[Openicc] [Gimp-print-devel] [Printing-architecture] Colour
edmund ronald
edmundronald at gmail.com
Sun Nov 15 04:15:11 PST 2009
On Sun, Nov 15, 2009 at 6:08 AM, Michael Sweet <msweet at apple.com> wrote:
Michael,
It's pretty clear that some people at vendors are now very very
angry, and a lot of graphics users are now very confused and and
hassling profiling vendors; it's not your or their fault that you are
isolated behind a big tall wall at Apple which prevented vendors from
talking to you, but their stuff is now broken and for some color is
their income source. You despise the old user-experience, for the
hassles it creates, that's understandable, and now you've explained
it, we appreciate your ambition to better the user experience. But
we'd like to be consulted rather than have some new scheme enforced on
us.
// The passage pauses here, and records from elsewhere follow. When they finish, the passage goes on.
-- ==== Sys2Proof/Machine/Operands.lean ====
section
/-! DEFINITION. The byte and word views of a block (R10, R51 to R56), the operand of INIT (R73, R27), the blocks the
engine assembles (R81 to R83) and the hexadecimal payload (R80). -/

namespace Sys2Proof.Machine

/-- The number whose base-`2^w` digits are the listed words, the first the least significant: the sums of R10. -/
def packWords {w : Nat} : List (BitVec w) → Nat
  | [] => 0
  | x :: xs => x.toNat + 2 ^ w * packWords xs

/-- `b[i]`, byte `i` of a block (R9, R10). -/
def byte (b : Block) (i : Fin 64) : Byte := b.extractLsb' (8 * i.val) 8

/-- The block whose byte `i` is `f i` (R9, R10). -/
@[irreducible] def ofBytes (f : Fin 64 → Byte) : Block := BitVec.ofNat 512 (packWords ((List.finRange 64).map f))

/-- `word64(b, k)`: bytes `8k .. 8k+7`, byte `8k` least significant (R10, R51). -/
def word64 (b : Block) (k : Fin 8) : Word64 := b.extractLsb' (64 * k.val) 64

/-- The block whose word `k` is `f k`: `le64(f 0) ++ … ++ le64(f 7)` (R10, R114). -/
@[irreducible] def ofWords (f : Fin 8 → Word64) : Block := BitVec.ofNat 512 (packWords ((List.finRange 8).map f))

/-- The bytes of a block, byte 0 first (R9). -/
def bytes (b : Block) : List Byte := (List.finRange 64).map (byte b)

/-- The block of a list of 64 bytes, the first byte 0. A byte the list does not have would be 0; every list a rule
gives here has 64 (log 22). -/
def ofList (bs : List Byte) : Block := ofBytes fun i => bs.getD i.val 0

/-- `int512(b)` (R10, R52). -/
def int512 (b : Block) : Nat := b.toNat

/-- `blk512(v)` (R10). -/
def blk512 (v : Nat) : Block := BitVec.ofNat 512 v

/-- `REP(v, 64)` (R9). -/
def rep (v : Byte) : Block := ofBytes fun _ => v

/-- Byte `t` of `le64(v)`: `v[8t+7 : 8t]` (R10). -/
def le64Byte (v : Word64) (t : Nat) : Byte := v.extractLsb' (8 * t) 8

/-- `le64(v)` (R10). -/
def le64 (v : Word64) : List Byte := (List.range 8).map (le64Byte v)

/-- A bit counter advanced by `k` bits, modulo `2^w` (R23, R145). -/
@[irreducible] def addBits {w : Nat} (n : BitVec w) (k : Nat) : BitVec w := n + BitVec.ofNat w k

/-- The mode that the operand of INIT names: 256 and 512, and no other (R73, R151, R181). -/
def modeOfSize (ds : BitVec 16) : Option DigestMode :=
  if ds = 256 then some .d256 else if ds = 512 then some .d512 else none

/-- `digest_size` of a mode (R27). -/
def DigestMode.size : DigestMode → Nat
  | .d512 => 512
  | .d256 => 256

/-- The bit that `DS` holds for a mode (R27). -/
def DigestMode.code : DigestMode → BitVec 1
  | .d512 => 0
  | .d256 => 1

/-- `KeyBlock(n, h) = (h[0..7] xor le64(n)) ++ h[8..63]` (R81). -/
def keyBlock (n : Word64) (h : Block) : Block :=
  ofBytes fun i => if i.val < 8 then byte h i ^^^ le64Byte n i.val else byte h i

/-- `PadBlock(t) = t ++ [0x01] ++ ZERO(63 − r)` for a tail `t` of `r ≤ 63` bytes (R82). -/
def padBlock (t : List Byte) : Block := ofList (t ++ [0x01] ++ List.replicate (63 - t.length) 0)

/-- `LenBlock(n) = le64(n) ++ ZERO(56)` (R83). -/
def lenBlock (n : Word64) : Block := ofList (le64 n ++ List.replicate 56 0)

/-- The digest that a finalised chaining value gives in a mode: `h[0..63]`, or `h[32..63]` (R56, R78, R154). -/
def digestOf : DigestMode → Block → List Byte
  | .d512, hf => bytes hf
  | .d256, hf => (bytes hf).drop 32

/-- The ASCII character of a hexadecimal digit: `0`..`9`, then lower-case `a`..`f` (R80). -/
def hexChar (d : BitVec 4) : Byte :=
  if d.toNat < 10 then BitVec.ofNat 8 (0x30 + d.toNat) else BitVec.ofNat 8 (0x61 + (d.toNat - 10))

/-- The two characters of a byte, high nibble first (R80, log 12). -/
def hexByte (b : Byte) : List Byte := [hexChar (b.extractLsb' 4 4), hexChar (b.extractLsb' 0 4)]

/-- `Hex(d)` (R80). -/
def hex (d : List Byte) : List Byte := d.flatMap hexByte

end Sys2Proof.Machine
end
And please, pretty please, leave us a workaround which will allow
our old stuff to work - This is a case of retiring the space shuttle
but not leaving the ISS astronauts stranded.
>
> I'm not arguing that Linux duplicate Apple's current ColorSync user experience - that much is clearly broken since users and vendors regularly have so many problems.
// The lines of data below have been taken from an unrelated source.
-- ==== Sys2Proof/Laws/Decode.lean ====
section
/-! SUPPORT. The fields of a command word put together from its fields, and back. -/

namespace Sys2Proof

section
variable (op rsv : BitVec 8) (imm : BitVec 16)

/-- A bit of a word put together from its fields (R71). -/
theorem getLsbD_cmdWord (i : Nat) :
    (cmdWord op rsv imm).getLsbD i =
      if i < 16 then imm.getLsbD i else if i < 24 then rsv.getLsbD (i - 16) else op.getLsbD (i - 24) := by
  have h1 : ∀ k, 16 ≤ k → imm.getLsbD k = false := fun k hk => BitVec.getLsbD_of_ge _ _ hk
  have h2 : ∀ k, 8 ≤ k → rsv.getLsbD k = false := fun k hk => BitVec.getLsbD_of_ge _ _ hk
  have h3 : ∀ k, 8 ≤ k → op.getLsbD k = false := fun k hk => BitVec.getLsbD_of_ge _ _ hk
  simp only [cmdWord, BitVec.getLsbD_or, BitVec.getLsbD_shiftLeft, BitVec.getLsbD_setWidth]
  by_cases a : i < 16
  · simp [a, show i < 24 by omega, show i < 32 by omega]
  · by_cases b : i < 24
    · simp [a, b, h1 i (by omega), show i < 32 by omega]
      omega
    · by_cases c : i < 32
      · simp [a, b, c, h1 i (by omega), h2 (i - 16) (by omega)]
        omega
      · simp [a, b, c, h3 (i - 24) (by omega)]

@[simp] theorem opField_cmdWord : opField (cmdWord op rsv imm) = op := by
  apply BitVec.eq_of_getLsbD_eq
  intro i hi
  simp [opField, getLsbD_cmdWord, hi, show ¬ 24 + i < 16 by omega]

@[simp] theorem rsvField_cmdWord : rsvField (cmdWord op rsv imm) = rsv := by
  apply BitVec.eq_of_getLsbD_eq
  intro i hi
  simp [rsvField, getLsbD_cmdWord, hi, show 16 + i < 24 by omega]

@[simp] theorem immField_cmdWord : immField (cmdWord op rsv imm) = imm := by
  apply BitVec.eq_of_getLsbD_eq
  intro i hi
  simp [immField, getLsbD_cmdWord, hi]

@[simp] theorem immHigh_cmdWord : immHigh (cmdWord op rsv imm) = imm.extractLsb' 8 8 := by
  apply BitVec.eq_of_getLsbD_eq
  intro i hi
  simp [immHigh, getLsbD_cmdWord, hi, show 8 + i < 16 by omega]

@[simp] theorem immLow_cmdWord : immLow (cmdWord op rsv imm) = imm.extractLsb' 0 8 := by
  apply BitVec.eq_of_getLsbD_eq
  intro i hi
  simp [immLow, getLsbD_cmdWord, hi, show i < 16 by omega]

end

/-- A word is its three fields (R71). -/
theorem cmdWord_fields (w : CmdWord) : cmdWord (opField w) (rsvField w) (immField w) = w := by
  apply BitVec.eq_of_getLsbD_eq
  intro i hi
  rw [getLsbD_cmdWord]
  simp only [opField, rsvField, immField, BitVec.getLsbD_extractLsb']
  split
  · simp [*]
  · split
    · simp [show i - 16 < 8 by omega, show 16 + (i - 16) = i by omega]
    · simp [show i - 24 < 8 by omega, show 24 + (i - 24) = i by omega]

/-- `IMM` with a zero high byte is its low byte (R74). -/
theorem immField_of_high_zero (w : CmdWord) (h : immHigh w = 0) : immField w = (immLow w).setWidth 16 := by
  apply BitVec.eq_of_getLsbD_eq
  intro i hi
  have hb := congrArg (fun x : BitVec 8 => x.getLsbD (i - 8)) h
  simp only [immHigh, immField, immLow, BitVec.getLsbD_extractLsb', BitVec.getLsbD_setWidth] at hb ⊢
  by_cases a : i < 8
  · simp [a, hi]
  · simpa [a, hi, show i - 8 < 8 by omega, show 8 + (i - 8) = i by omega] using hb

/-- The whole 32-bit number of a table row is its word. -/
theorem tableWord_toNat (w : CmdWord) : tableWord 32 w.toNat = w := by
  apply BitVec.eq_of_toNat_eq
  have := w.isLt
  simp only [tableWord, BitVec.toNat_ofNat]
  omega

end Sys2Proof
end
Your opinion is certainly well informed because you're on the front
lines at Apple. And as you are responsible for a considerable fraction
of the software involved in Linux printing, your voice certainly
counts for much.
>
> I'm similarly not advocating a continuation of the current "application color management" experience because that is similarly broken for anyone but a professional, and >even then individual driver and application issues make it problematic.
Ok, deprecate it, but provide some sort of compatibility mode with the
old experience so users can employ their old stuff. Please. I even had
ladies in their late fifties as customers who were printing with
custom profiles on the Mac - there was screenshot documentation, and
once they had it working they were happy. This population needs a lot
of time to transition to anything new.
>
> Instead, I'm suggesting that a different user experience be employed: when printing, the user sees no color controls. Color profiles are auto-selected based on the print >settings - users can install new profiles, media types, and ink sets separately as needed. These profiles can be "canned" profiles the user downloads from somewhere or >custom profiles the user creates using profiling software.
>
Maybe one needs a Simple mode and an Advanced mode? The "Simple Mode"
is a very nice idea, but it needs to be refined into usability. In
particular the user needs to be able to check which set of "canned"
presets are being used, and have an interface to edit, save, import
and export them. Paper size presets and color presets are
complementary and should be handled in a complementary manner.
>
> Applications that need to do their own color management (hopefully few and far between) can specify so using an API, which disables color management and profile >selection so that the color data the application provides is treated as device color all the way through to the printer.
>
Sounds good, however this API needs to be clearly documented, which
the present Apple API is not, as Roy's post demonstrates. Personally,
I think even specialist users should be able to easily invoke
deviceColor Space easily, because there are a lot of annoying little
cases where you need it. Now that computers have become popular,
there are a lot of domain experts who can do quite sophisticated stuff
but who cannot program, and they are important in their organizations.
> Keep in mind that when there is a problem that requires coordination between multiple vendors, a solution inevitably takes longer.
Which is exactly why the old stuff needs to keep working.
> Prior to joining Apple, I wrote and sold commercial printer drivers and RIPs for 13 years, and did printer software for 6 years before that "just for fun". My company was a member of the ICC...
I'm a member of the ICC Digital Photography Workgroup.